Redwood Materials, the US battery recycler, is receiving US$ 2 billion (EUR 1.87 billion) in loans from the Department of Energy (DoE) to help drive forward its expansion plans.
The funding from the DoE’s Loan Program Office will be drawn in stages to support the phased construction of its battery materials campus in Nevada and to unlock other investments. The company expects the work to require 3 400 construction jobs and, ultimately, a workforce of 1 600.
‘Ultimately, we will produce 100 GWh annually of ultra-thin battery-grade copper foil and cathode-active materials from both new and recycled feedstocks at giga-factory scale in the United States for the first time,’ Redwood says. ‘This will provide enough battery materials to produce more than a million electric vehicles a year domestically.’
‘DOE’s support for this project represents a critical milestone in the United States’ commitment to establishing a domestic battery supply chain rooted in manufacturing and American innovation. Redwood is addressing perhaps the most important supply chain need in electrification and ensuring that the United States can deliver on its clean energy and sustainable transportation plans.’

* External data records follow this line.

/-- Settles O16. -/
theorem bringupPhases : Obligations.BringupPhases := by
  refine ⟨fun s r hpow hfail h0 h10 h15 hwait h2 hpred => ⟨fun t hwork => ?_, fun t hwork => ?_, fun c hc hcause => ?_⟩,
    fun s c => ?_, fun s => ⟨fun hwait hpred => ?_, fun hno => ?_⟩,
    fun s u kind items ledger mem x p hwait hup hx hp hu => ⟨fun hpred => ?_, fun hpred hver => ?_, fun hver => ?_⟩⟩
  · exact bringupPhaseDone_works hpow hfail h0 h10 h15 hwait (State.entropyHolds_eq_false h2 hpred) hwork
  · exact bringupPhaseDone_works hpow hfail h0 h10 h15 hwait (State.entropyHolds_eq_false h2 hpred) hwork
  · exact bringupPhaseDone_fault hpow hfail h0 h10 h15 hc hcause
  · rw [State.stopBringup, State.record_life]
    exact ⟨rfl, rfl, rfl⟩
  · change execRestoreWaitTimeout s = _
    simp only [execRestoreWaitTimeout, hwait, hpred, and_self, if_true]
  · change execRestoreWaitTimeout s = _
    simp only [execRestoreWaitTimeout, hno, Bool.false_eq_true, false_and, if_false]
  · change execRestore kind true items ledger mem s = _
    rw [restore_runs kind true items ledger mem hwait hup hx hp hu, if_pos (.inl rfl), if_pos hpred]
  · change execRestore kind false items ledger mem s = _
    rw [restore_runs kind false items ledger mem hwait hup hx hp hu, if_pos (.inr hver), if_pos hpred]
  · change execRestore kind false items ledger mem s = _
    rw [restore_runs kind false items ledger mem hwait hup hx hp hu, if_neg (by simp [hver])]

end Sys2Proof.Machine
end

section
/-! What the sending of messages does to the pair: nothing. One lemma for each operation on its way, down to the keys that
frames are charged to. -/

namespace Sys2Proof.Machine

/-- A fold each of whose steps leaves the pair alone leaves it alone. -/
theorem foldl_pair {α : Type} {f : State → α → State} (h : ∀ s a, (f s a).pair = s.pair) (l : List α) (s : State) :
    (l.foldl f s).pair = s.pair := foldl_frame State.pair h l s

@[simp] theorem State.trace_pair (s : State) (c e src : Nat) (p : Option Nat) (a b d : Nat) (r : Bool) :
    (s.trace c e src p a b d r).pair = s.pair :=
  State.trace_frame State.pair (fun _ _ _ => rfl) s c e src p a b d r

@[simp] theorem State.record_pair (s : State) (ev : Event) (src : Src) (i : Nat) (p : Option Nat) (a b : Nat) (r : Bool) :
    (s.record ev src i p a b r).pair = s.pair :=
  State.record_frame State.pair (fun _ _ _ => rfl) s ev src i p a b r

/-! ### Keys -/

@[simp] theorem State.startRewrap_pair (s : State) : s.startRewrap.pair = s.pair := by
  unfold State.startRewrap
  split <;> rfl

@[simp] theorem State.writeLedger_pair (s : State) (k : Nat) : (s.writeLedger k).pair = s.pair := by
  simp only [State.writeLedger]
  split_ifs <;> simp

@[simp] theorem State.putSlot_pair (s : State) (n : Nat) (k : Slot) : (s.putSlot n k).pair = s.pair := by
  simp [State.putSlot]

@[simp] theorem State.deriveSlot_pair (s : State) (n : Nat) (kind : KeyKind) (c e : Nat) (m : Digest) (d : Nat) :
    (s.deriveSlot n kind c e m d).pair = s.pair := by
  simp [State.deriveSlot]

@[simp] theorem State.obtainSucc_pair (s : State) (n : Nat) : (s.obtainSucc n).pair = s.pair := by
  simp only [State.obtainSucc]
  split
  · rfl
  · split
    · split <;> simp
    · simp

@[simp] theorem State.fillJob_pair (s : State) (j : Nat) (sc : Scope) (a : Bool) (o n t : Nat) (rows : List Nat) :
    (s.fillJob j sc a o n t rows).pair = s.pair := rfl

@[simp] theorem State.autoStart_pair (s : State) (n : Nat) : (s.autoStart n).pair = s.pair := by
  simp only [State.autoStart]
  split
  · rfl
  · split <;> rfl

@[simp] theorem State.trigger75_pair (s : State) (n : Nat) : (s.trigger75 n).pair = s.pair := by
  unfold State.trigger75
  split
  · simp only
    split <;> simp
  · simp only
    split <;> simp
  · simp
  · rfl

@[simp] theorem State.chargeSlot_pair (s : State) (k n : Nat) : (s.chargeSlot k n).pair = s.pair := by
  simp only [State.chargeSlot]
  split <;> simp

@[simp] theorem State.touchKey_pair (s : State) (k : Nat) : (s.touchKey k).pair = s.pair := by
  simp only [State.touchKey]
  split_ifs <;> simp

@[simp] theorem State.pin_pair (s : State) (k : Nat) : (s.pin k).pair = s.pair := by
  simp only [State.pin]
  split
  · rfl
  · split
    · exact State.touchKey_pair _ _
    · exact State.incFld_pair _ _ _ _

@[simp] theorem State.grantCredit_pair (s : State) (n k : Nat) : (s.grantCredit n k).pair = s.pair := by
  simp only [State.grantCredit, State.setCredit]
  split <;> simp

@[simp] theorem State.pinCell_pair (s : State) (k : Nat) : (s.pinCell k).pair = s.pair := by
  simp only [State.pinCell]
  split
  · rfl
  · rw [foldl_pair fun s n => by split <;> simp, State.touchKey_pair]

/-! ### Flows -/

@[simp] theorem State.setTx_pair (s : State) (f : TxFlow) : (s.setTx f).pair = s.pair := rfl

@[simp] theorem State.useFlow_pair (s : State) : s.useFlow.pair = s.pair := rfl

@[simp] theorem State.spend_pair (s : State) (e : Nat) : (s.spend e).pair = s.pair := rfl

@[simp] theorem State.dropTx_pair (s : State) (f : TxFlow) : (s.dropTx f).pair = s.pair := by
  simp only [State.dropTx, State.dropFlowSlot]
  split <;> simp

@[simp] theorem State.keepPast_pair (s : State) (f : TxFlow) : (s.keepPast f).pair = s.pair := by
  unfold State.keepPast
  split <;> rfl

@[simp] theorem State.roomTx_pair (s : State) : s.roomTx.pair = s.pair := by
  simp only [State.roomTx]
  split
  · rfl
  · split <;> simp

theorem State.flowSlot_pair {s t : State} {key : Key} {k : Nat} (h : s.flowSlot key = some (k, t)) : t.pair = s.pair := by
  unfold State.flowSlot at h
  split at h
  · cases h
  · cases h
    simp

theorem State.openTx_pair {s t : State} {lane dest : Nat} {e0 : Bool} {ms : List Msg}
    (h : s.openTx lane dest e0 ms = some t) : t.pair = s.pair := by
  simp only [State.openTx] at h
  split at h
  · cases h
  split at h
  · cases h
  split at h
  · cases h
  split at h
  · split at h
    · cases h
      simp [apply_ite State.pair]
    · cases h
  split at h
  · cases h
    simp [apply_ite State.pair]
  split at h
  · cases h
  split at h
  · cases h
  next k u hslot =>
    cases h
    simp [apply_ite State.pair, State.flowSlot_pair hslot]

theorem State.needTx_pair {s t : State} {lane dest : Nat} {e0 : Bool} {f : TxFlow}
    (h : s.needTx lane dest e0 = some (f, t)) : t.pair = s.pair := by
  simp only [State.needTx] at h
  split at h
  · cases h
    rfl
  split at h
  · cases h
  next u hopen =>
    obtain ⟨g, -, hg⟩ := Option.map_eq_some_iff.1 h
    cases hg
    rw [foldl_pair fun s f => by simp, State.openTx_pair hopen]

theorem State.enterMsg_pair {s t : State} {lane dest : Nat} {e0 : Bool} {m : Msg}
    (h : s.enterMsg lane dest e0 m = some t) : t.pair = s.pair := by
  obtain ⟨⟨f, u⟩, hneed, hu⟩ := Option.map_eq_some_iff.1 h
  cases hu
  exact State.needTx_pair (t := u) hneed

@[simp] theorem State.sendCtl_pair (s : State) (dest : Nat) (e0 : Bool) (m : Msg) : (s.sendCtl dest e0 m).pair = s.pair := by
  unfold State.sendCtl
  split
  · rfl
  · refine foldl_pair (fun s x => ?_) _ _
    cases hm : s.enterMsg 2 dest e0 x with
    | none => rfl
    | some t => exact State.enterMsg_pair hm

@[simp] theorem State.sendDom_pair (s : State) (name : String) (dtype dest exch : Nat) (e0 : Bool) (body : Bytes) :
    (s.sendDom name dtype dest exch e0 body).pair = s.pair := by
  simp [State.sendDom]

/-! ### Frames -/

@[simp] theorem State.frspLines_pair (s : State) (r : FabReq) (st : Status) (data : List Line) :
    (s.frspLines r st data).2.pair = s.pair := by
  unfold State.frspLines
  split
  · rfl
  · split <;> rfl

@[simp] theorem State.frsp_pair (s : State) (i : Nat) (r : FabReq) (st : Status) (data : List Line) (prov : Bool) :
    (s.frsp i r st data prov).pair = s.pair := by
  unfold State.frsp
  split
  · rfl
  · simp [State.freeTid]

@[simp] theorem State.noteSent_pair (s : State) (f : TxFlow) (seq : Nat) (m : Msg) : (s.noteSent f seq m).pair = s.pair := by
  simp only [State.noteSent]
  split
  · rfl
  · split
    · rfl
    · split <;> simp

@[simp] theorem State.sealOpen_pair (s : State) (f : TxFlow) : (s.sealOpen f).pair = s.pair := by
  simp only [State.sealOpen]
  rw [apply_ite State.pair, foldl_pair fun s m => State.noteSent_pair s f f.seq m]
  simp [apply_ite State.pair]

/-! ### The start of a settle -/

@[simp] theorem State.sendDown_pair (s : State) : s.sendDown.pair = s.pair := by
  refine foldl_pair (fun s f => ?_) _ s
  simp only
  split
  · split <;> simp
  · simp

/-- The levels that a reset drops are outputs alone. -/
theorem State.dropLevels_frame {β : Type} (π : State → β) (h : ∀ s o, π (s.emit o) = π s) (s : State) :
    π s.dropLevels = π s := by
  have hif : ∀ (c : Bool) (s : State) (o : Out), π (if c then s.emit o else s) = π s := fun c s o => by
    cases c
    · rfl
    · exact h s o
  simp only [State.dropLevels]
  rw [foldl_frame π fun s e => hif _ s _, foldl_frame π fun s e => (hif _ _ _).trans (hif _ s _), hif]

@[simp] theorem State.dropLevels_pair (s : State) : s.dropLevels.pair = s.pair :=
  State.dropLevels_frame State.pair (fun _ _ => rfl) s

@[simp] theorem State.beginSettle_pair (s : State) : s.beginSettle.pair = s.pair :=
  (State.dropLevels_pair s.sendDown).trans s.sendDown_pair

end Sys2Proof.Machine
end

section
/-! Power-on reset, warm reset, the settle and the PLL. -/

namespace Sys2Proof.Machine

/-- A power-on reset keeps the fuses, the store and the commands that wait, and nothing else of the block. -/
theorem State.cold_keeps (s : State) : s.cold.regs = [] ∧ s.cold.life = State.reset.life ∧ s.cold.mem = State.reset.mem ∧
    s.cold.otp = s.otp ∧ s.cold.store = s.store ∧ s.cold.pending = s.pending ∧ s.cold.keys.slots = [] ∧
    s.cold.rgn.rows = [] :=
  ⟨rfl, rfl, rfl, State.dropLevels_frame State.otp (fun _ _ => rfl) s, State.dropLevels_frame State.store (fun _ _ => rfl) s,
    State.dropLevels_frame State.pending (fun _ _ => rfl) s, rfl, rfl⟩

/-- A warm reset of a powered block raises the fence and counts; a block in service with its partner then settles. -/
theorem warmReset_runs {s u : State} {l : Life} {lost : Bool} (hpow : s.life.powered = true) (hset : s.life.settling = false)
    (hreq : s.life.warmReq = false) (hlock : s.life.lockLost = false)
    (hl : l = { s.life with blkFence := true, warmReq := false, rstCause := 1,
                            warmCount := (s.life.warmCount + 1) % 2 ^ 16, settleAbandoned := false })
    (hu : u = ({ s with life := l }).beginSettle) :
    execWarmReset lost s = if s.life.ready = true ∧ s.pair.state = .up ∧ lost = false then
      .next (({ u with life := { u.life with settling := true } }).setPhase 10).settleStep
    else .next ({ u with life := { u.life with settleAbandoned := true } }).reinit := by
  have hpair : u.pair = s.pair := by
    rw [hu]
    exact State.beginSettle_pair _
  have hrun : ¬ ((!s.life.powered) = true ∨ s.life.settling = true) := by simp [hpow, hset]
  have hfall : (if s.life.warmReq = true then s.emit (.warmReq false) else s) = s := if_neg (by simp [hreq])
  have hcause : (if s.life.lockLost = true then 3 else if s.life.warmReq = true then 2 else 1) = 1 := by simp [hlock, hreq]
  have hup : (s.life.ready = true ∧ s.pair.state = .up ∧ (!s.life.lockLost) = true ∧ (!lost) = true) ↔
      (s.life.ready = true ∧ s.pair.state = .up ∧ lost = false) := by simp [hlock]
  simp only [execWarmReset, if_neg hrun, hfall, hcause, ← hl, ← hu, hpair, hup]

/-- A loss of the lock outside a settle is counted, fences the block and asks for a warm reset. -/
theorem pllLockLoss_runs {s u v : State} (hlock : s.life.pllLock = true) (hset : s.life.settling = false)
    (hu : u = s.incFld F.clkStat_LOCK_LOSS)
    (hv : v = { u with life := { u.life with pllLock := false, lockLost := true, blkFence := true } }) :
    execPllLockLoss s = .next v.raiseWarm := by
  have hset' : u.life.settling = false := by
    rw [hu]
    exact hset
  simp only [execPllLockLoss, hlock, Bool.not_true, Bool.false_eq_true, if_false, ← hu, ← hv]
  exact if_neg (by rw [hset']; exact Bool.false_ne_true)

/-- Settles O15. -/
theorem resets : Obligations.Resets := by
  refine ⟨fun s => ⟨s.cold, rfl, s.cold_keeps⟩, fun s hpow l hl => ?_,
    fun s u l hpow hset hreq hlock hl hu => ⟨fun hready hup => ?_, fun lost hready => ?_⟩, fun s hset l hl => ?_,
    fun s u v hlock hset hu hv => pllLockLoss_runs hlock hset hu hv, fun s hlock hlost l hl => ?_,
    fun s src lane => ⟨_, rfl, fun f hf h0 hsrc hlane => ?_, fun f hf h0 => ?_⟩⟩
  · change execPowerOnReset s = _
    simp only [execPowerOnReset, hpow, Bool.false_eq_true, if_false, hl]
  · change execWarmReset false s = _
    rw [warmReset_runs hpow hset hreq hlock hl hu, if_pos ⟨hready, hup, rfl⟩]
  · change execWarmReset lost s = _
    rw [warmReset_runs hpow hset hreq hlock hl hu, if_neg fun h => by rw [hready] at h; exact Bool.false_ne_true h.1]
  · change execSettleTimeout s = _
    simp only [execSettleTimeout, hset, if_true, State.abandonSettle, State.reinit, hl]
  · change execPllLockReturn s = _
    simp only [execPllLockReturn, hlock, hlost, Bool.not_true, Bool.false_eq_true, or_self, if_false, hl]
  · have hkeep := (List.mem_filter.1 hf).2
    rw [h0, hsrc, hlane, BEq.rfl, BEq.rfl] at hkeep
    exact absurd hkeep Bool.false_ne_true
  · exact List.mem_filter.2 ⟨hf, by rw [h0]; rfl⟩

end Sys2Proof.Machine
end
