-- ==== Sys2Proof/Machine/Bits.lean ====
section
/-! DEFINITION. Bit fields and byte order: the halves of a 16-bit value (20_memory.md R51) and the three fields of a
command word (30_encoding.md R75, R78). -/

namespace Sys2Proof.Machine

/-- `f[7:0]`. -/
def lo (f : Half) : Byte := f.extractLsb' 0 8

/-- `f[15:8]`. -/
def hi (f : Half) : Byte := f.extractLsb' 8 8

/-- `{h, l}`: the 16-bit value whose high byte is `h` (00_scope.md R7). -/
def join (h l : Byte) : Half := h ++ l

/-- `op = w[31:24]`. -/
def opField (w : Word) : Byte := w.extractLsb' 24 8

/-- `a = w[23:16]`. -/
def aField (w : Word) : Byte := w.extractLsb' 16 8

/-- `imm = w[15:0]`. -/
def immField (w : Word) : Half := w.extractLsb' 0 16

/-- The command word `{op, a, imm}`. -/
def mkWord (op a : Byte) (imm : Half) : Word := op ++ a ++ imm

/-- `zext_16` of a byte: a register narrower than 16 bits reads zero-extended (20_memory.md R62). -/
def zext16 (b : Byte) : Half := b.setWidth 16

/-- The byte of a number whose bits `8 k + 7` down to `8 k` it is. -/
def byteOf (w k : Nat) : Byte := BitVec.ofNat 8 (w >>> (8 * k))

end Sys2Proof.Machine
end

This is the latest development for the growing specialist in sustainability. In January, electronic and electrical giant Panasonic announced a deal by which Redwood will supply cathodes to its new electric vehicle battery production facility in Kansas due to come online in 2025. Redwood’s partnership with Panasonic began in 2019 at the facility in Nevada which the manufacturer shares with Tesla.
In 2022, Redwood announced a series of partnerships with Ford, Volvo and Volkswagen, among others, to recycle electric vehicle batteries.